Wang Yanbo Justin, Yang Xuan, Ju Chao, Zhang Yue, Zhang Jun, Xu Qi, Wang Yiduo, Gao Xinkai, Cao Xiaofeng, Ma Yin, Wu Jie
Longying Zhida (Beijing) Technology Co., Ltd., Beijing 100020, China.
Beijing QBoson Quantum Technology Co., Ltd., Beijing 100015, China.
Entropy (Basel). 2024 Nov 27;26(12):1026. doi: 10.3390/e26121026.
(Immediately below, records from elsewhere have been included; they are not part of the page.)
-- ==== Sys2Proof/Word.lean ====
section
/-! DEFINITION. The widths of the values the block works on (00_scope.md R10, R11): bytes, 32-bit register words,
the 64-bit accumulator, and the 6-bit byte offset of the 64-byte register window. -/

namespace Sys2Proof

/-- One byte of a CRC message (41_crc64.md R122). -/
abbrev Byte := BitVec 8

/-- A register word; every access moves all 32 bits (20_memory.md R63). -/
abbrev Word := BitVec 32

/-- The width of the CRC accumulator and of a table entry (10_state.md R33, R40). -/
abbrev DWord := BitVec 64

/-- A byte offset in the 64-byte register window (20_memory.md R60). -/
abbrev Offset := BitVec 6

end Sys2Proof
end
Fraud detection within transaction data is crucial for maintaining financial security, especially in the era of big data. This paper introduces a novel fraud detection method that utilizes quantum computing to implement community detection in transaction networks. We model transaction data as an undirected graph, where nodes represent accounts and edges indicate transactions between them. A modularity function is defined to measure the community structure of the graph. By optimizing this function through the Quadratic Unconstrained Binary Optimization (QUBO) model, we identify the optimal community structure, which is then used to assess the fraud risk within each community. Using a Coherent Ising Machine (CIM) to solve the QUBO model, we successfully divide 308 nodes into four communities. We find that the CIM computes faster than the classical Louvain and simulated annealing (SA) algorithms. Moreover, the CIM achieves better community structure than Louvain and SA as quantified by the modularity function. The structure also unambiguously identifies a high-risk community, which contains almost 70% of all the fraudulent accounts, demonstrating the practical utility of the method for banks' anti-fraud business.
交易数据中的欺诈检测对于维护金融安全至关重要,尤其是在大数据时代。本文介绍了一种新颖的欺诈检测方法,该方法利用量子计算在交易网络中进行社区检测。我们将交易数据建模为无向图,其中节点表示账户,边表示它们之间的交易。定义了一个模块度函数来衡量图的社区结构。通过二次无约束二进制优化(QUBO)模型优化该函数,我们识别出最优的社区结构,然后用于评估每个社区内的欺诈风险。使用相干伊辛机(CIM)求解QUBO模型,我们成功地将308个节点划分为四个社区。我们发现CIM的计算速度比经典的Louvain算法和模拟退火(SA)算法更快。此外,通过模块度函数量化,CIM比Louvain算法和SA算法实现了更好的社区结构。该结构还明确识别出一个高风险社区,其中包含几乎所有欺诈账户的70%,证明了该方法在银行反欺诈业务中的实际效用。